= Data excerpts =
************
-- ==== Sys2Proof/Machine/Groups.lean ====
section
/-! DEFINITION. Groups of codewords received (R309 to R318, R339, R352): decoding, lane headers, the lane-control messages and
the flits a group brings, and SWITCH_GROUP. -/

namespace Sys2Proof.Machine

open Sys2Proof

/-- A next state goes on; a fault or a refusal ends. -/
def andThen (r : Result) (g : State → Result) : Result :=
  match r with
  | .next t => g t
  | .fault x => .fault x
  | .refused x => .refused x

/-- Some steps in turn. -/
def inTurn {α : Type} (g : State → α → Result) : List α → State → Result
  | [], s => .next s
  | x :: xs, s => andThen (g s x) (inTurn g xs)

/-! ### Lane control (R315, R316) -/

/-- A lane-control message that arrived: TYPE and argument. One of reserved TYPE is ignored and counted. -/
def State.laneIn (s : State) (f : FieldId) (n : PortId) (ty arg : Nat) : Result :=
  let b4 := fun (k : Nat) => (BitVec.ofNat 4 (bits arg k 4)).toFin
  let b2 := (BitVec.ofNat 2 (bits arg 0 2)).toFin
  match ty with
  | 0 => .next s
  | 0x01 => execMapChange f n (b4 0) (b4 4) s
  | 0x02 => execModeChange f n b2 s
  | 0x03 => execCal f n (b4 0) (bit arg 8) s
  | 0x04 => execCalDone f n (b4 0) (bit arg 8) s
  | 0x05 => execLaneFailed f n (b4 0) (b4 8) s
  | 0x06 => execLightPause f n (bit arg 0) s
  | 0x07 => execPowerReport f n b2 ((List.range 6).map (fun i => bits arg (8 + 8 * i) 8)) s
  | 0x10 => execBeacon f n b2 arg s
  | 0x11 => execTrain f n (b4 0) (bit arg 4) (bits arg 5 14) s
  | 0x12 => execQualResult f n (bits arg 0 16) s
  | 0x13 => execRetrain f n s
  | _ => finish (s.protoErr f n 4)

/-- The CTL fields of a wavelength's message after a header: the message begins at CTL_START and needs four headers in a row
that are valid. -/
def ctlNext (parts : List Nat) (header : Option Nat) : List Nat :=
  match header with
  | none => []
  | some h =>
    if bit h 13 then [bits h 16 16]
    else if parts = [] ∨ parts.length = 4 then [] else parts ++ [bits h 16 16]

/-- The 64 bits of four CTL fields, first sent lowest. -/
def ctlValue (parts : List Nat) : Nat := parts.foldr (fun q acc => acc * 2 ^ 16 + q) 0

/-! ### A group (R309 to R313) -/

/-- A codeword received on a wavelength: corrected symbols, or those received where the decoder fails; the count of bits
corrected; whether it was correctable; and its header where that is valid. -/
structure Heard where
  wave : Nat
  word : List Nat
  corrected : Nat
  good : Bool
  header : Option Nat

/-- The codeword decoded (R309, R310). -/
def hear (wave : Nat) (symbols : List Nat) : Heard :=
  let word := (symbols ++ List.replicate 544 0).take 544
  let (fixed, corrected, good) := match rsDecode word with
    | some (x, k) => (x, k, true)
    | none => (word, 0, false)
  let h := symbolsHeader fixed
  { wave := wave, word := fixed, corrected := corrected, good := good, header := if laneHeaderOk h then some h else none }

/-! ### The point FEC_SYMBOLS (R697) -/

/-- Some of the places listed, as a number chooses. -/
def pickPlaces (v : Nat) : Nat → List Nat → List Nat
  | 0, _ => []
  | k + 1, ps => nth ps (v % ps.length) :: pickPlaces (v / ps.length) k (ps.eraseIdx (v % ps.length))

/-- A codeword with errors in some symbols: each of them another symbol than it was, as a number chooses. -/
def spoil (places : List Nat) (v : Nat) (word : List Nat) : List Nat :=
  (places.zipIdx).foldl (fun w (p, i) => w.set p (nth w p ^^^ (v / 1023 ^ i % 1023 + 1))) ((word ++ List.replicate 544 0).take 544)

/-- The next codeword received on the point's wavelength gains n symbol errors. Which symbols, and what they become, is free. -/
def State.fecPoint (s : State) (f : FieldId) (n : PortId) (codewords : List (Nat × List Nat)) : State × List (Nat × List Nat) :=
  let arg := s.injArg f injLink
  let w := arg % 16
  if s.injArmedAt f injLink 1 n && bit (s.port f n).lock w && codewords.any (fun x => x.1 = w) then
    let (a, s1) := s.draw
    let (b, s2) := s1.draw
    let places := pickPlaces a (bits arg 4 5) (List.range 544)
    ((s2.injFire f injLink).healthInput f true,
      codewords.map (fun x => if x.1 = w then (x.1, spoil places b x.2) else x))
  else (s, codewords)

/-- What the receiver counts of a codeword: its corrections (R352), and in QUALIFY, outside a light pause, its line bits; a
wavelength with an uncorrectable codeword or too many corrected bits fails at once (R339, R340). -/
def State.heardCount (s : State) (f : FieldId) (n : PortId) (x : Heard) : State :=
  let u := b2n (!x.good)
  let s1 := s.fecCount f n x.wave x.corrected u
  if s1.link f n = lsQualify ∧ s1.freg f Reg.HDL_PORT_STATUS.LIGHT_PAUSE n = 0 ∧ bit (s1.port f n).qualDone x.wave = false then
    let s2 := s1.qualCount f n x.wave 5440 x.corrected u
    if u = 1 ∨ 20000000 ≤ SMap.get (s2.port f n).qualE 0 x.wave then s2.qualWave f n x.wave else s2
  else s1

/-- The stream bits of a group as a number, first bit lowest (R312): symbol j from the wavelength of rank j mod L. -/
def streamBits (P : Port) (group : Nat) (hs : List Heard) : Nat :=
  let ss := slotsIn 15 P.rx.out
  let words := ss.map (fun k => match hs.find? (fun x => x.wave = nth P.rx.map k) with
    | some x => scramble group ((x.word.drop 4).take 510)
    | none => List.replicate 510 0)
  ((List.range 510).map (fun i => (words.map (fun w => nth w i)).foldr (fun v acc => acc * 1024 + v) 0)).foldr
    (fun row acc => acc * 1024 ^ ss.length + row) 0

/-- The whole flits at the front of some stream bits. -/
def flitsOf (value : Nat) : Nat → List (List Byte)
  | 0 => []
  | k + 1 => leBytes 256 value :: flitsOf (value / 2 ^ 2048) k

/-- A flit taken from the stream. -/
def State.flitIn (f : FieldId) (n : PortId) (s : State) (bs : List Byte) : Result :=
  let (ty, x) := flitParse bs
  if ty = flitIdle then execIdleFlit f n x s
  else if ty = flitNak then execNakFlit f n x s
  else execDataFlit f n (BitVec.ofNat 3 ty).toFin x s

/-- A SWITCH group has arrived (R318, R319): the pending change applies. -/
def State.switchIn (s : State) (f : FieldId) (n : PortId) : Result :=
  let P := s.port f n
  match P.rx.pending with
  | none => finish (s.linkDesync f n)
  | some (.map k w) =>
    finish ((s.setRx f n { P.rx.put k w with pending := none }).laneCheck f n true (s.rxLanes f n))
  | some (.mode m) =>
    .next ((s.fset f Reg.HDL_PORT_STATUS.RX_MODE m n).updPort f n (fun Q =>
      { Q with rx := { Q.rx with pending := none }, lock := 0, relock := true }))

/-- A group is received: codewords on the locked wavelengths count, the message they complete acts, the flits they complete
are taken, and a SWITCH group applies the pending change. An IDLE group and a SWITCH group leave no part of a flit behind
(R313). -/
def State.groupIn (s0 : State) (f : FieldId) (n : PortId) (received : List (Nat × List Nat)) : Result :=
  let (s, codewords) := s0.fecPoint f n received
  let P := s.port f n
  let hs := ((List.range 16).filter (bit P.lock)).filterMap (fun w =>
    (codewords.find? (fun x => x.1 = w)).map (fun x => hear w x.2))
  let hd := hs.filterMap (fun x => x.header)
  let group := (laneVote (hd.map (fun h => bits h 4 8))).getD P.heardCode.group
  let marked := fun (k : Nat) => laneVote (hd.map (fun h => bits h k 1)) = some 1
  let ctl := (List.range 16).map (fun w => (w, ctlNext (SMap.get P.heardCode.parts [] w)
    ((hs.find? (fun x => x.wave = w)).bind (fun x => x.header))))
  let message := laneVote ((ctl.filter (fun x => x.2.length = 4)).map (fun x => ctlValue x.2))
  let L := (slotsIn 15 P.rx.out).length
  let value := P.heardCode.bits + streamBits P group hs * 2 ^ P.heardCode.length
  let total := P.heardCode.length + groupBits L
  let k := if marked 14 then 0 else total / 2048
  let cut := marked 14 || marked 12
  let s1 := s.updPort f n (fun P => { P with heardCode :=
    { group := (group + 1) % 256, parts := ctl.foldl (fun m x => SMap.set m [] x.1 x.2) P.heardCode.parts,
      bits := if cut then 0 else value / 2 ^ (2048 * k), length := if cut then 0 else total - 2048 * k } })
  let s2 := hs.foldl (fun t x => t.heardCount f n x) s1
  andThen (inTurn (State.flitIn f n) (flitsOf value k) s2) fun s3 =>
    andThen (match message with | some m => s3.laneIn f n (bits m 0 8) (bits m 8 56) | none => .next s3) fun s4 =>
      if marked 12 then s4.switchIn f n else finish s4

/-- SWITCH_GROUP (R309 to R319): a group arrives with the codewords listed by wavelength. With none listed it is a SWITCH
group of which only the mark is told. -/
def execSwitchGroup (f : FieldId) (rx : PortId × List (Nat × List Nat)) (s : State) : Result := s.inRim f <|
  if rx.2 = [] then s.switchIn f rx.1 else s.groupIn f rx.1 rx.2

end Sys2Proof.Machine
end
************
= Exercise instructions =
Repeat exactly the lines above from the one with "(.mode m) =>" up to and including the one with "(codewords.find? (fun x". No other line belongs in the reply.

= Written response =
  | some (.mode m) =>
    .next ((s.fset f Reg.HDL_PORT_STATUS.RX_MODE m n).updPort f n (fun Q =>
      { Q with rx := { Q.rx with pending := none }, lock := 0, relock := true }))

/-- A group is received: codewords on the locked wavelengths count, the message they complete acts, the flits they complete
are taken, and a SWITCH group applies the pending change. An IDLE group and a SWITCH group leave no part of a flit behind
(R313). -/
def State.groupIn (s0 : State) (f : FieldId) (n : PortId) (received : List (Nat × List Nat)) : Result :=
  let (s, codewords) := s0.fecPoint f n received
  let P := s.port f n
  let hs := ((List.range 16).filter (bit P.lock)).filterMap (fun w =>
    (codewords.find? (fun x => x.1 = w)).map (fun x => hear w x.2))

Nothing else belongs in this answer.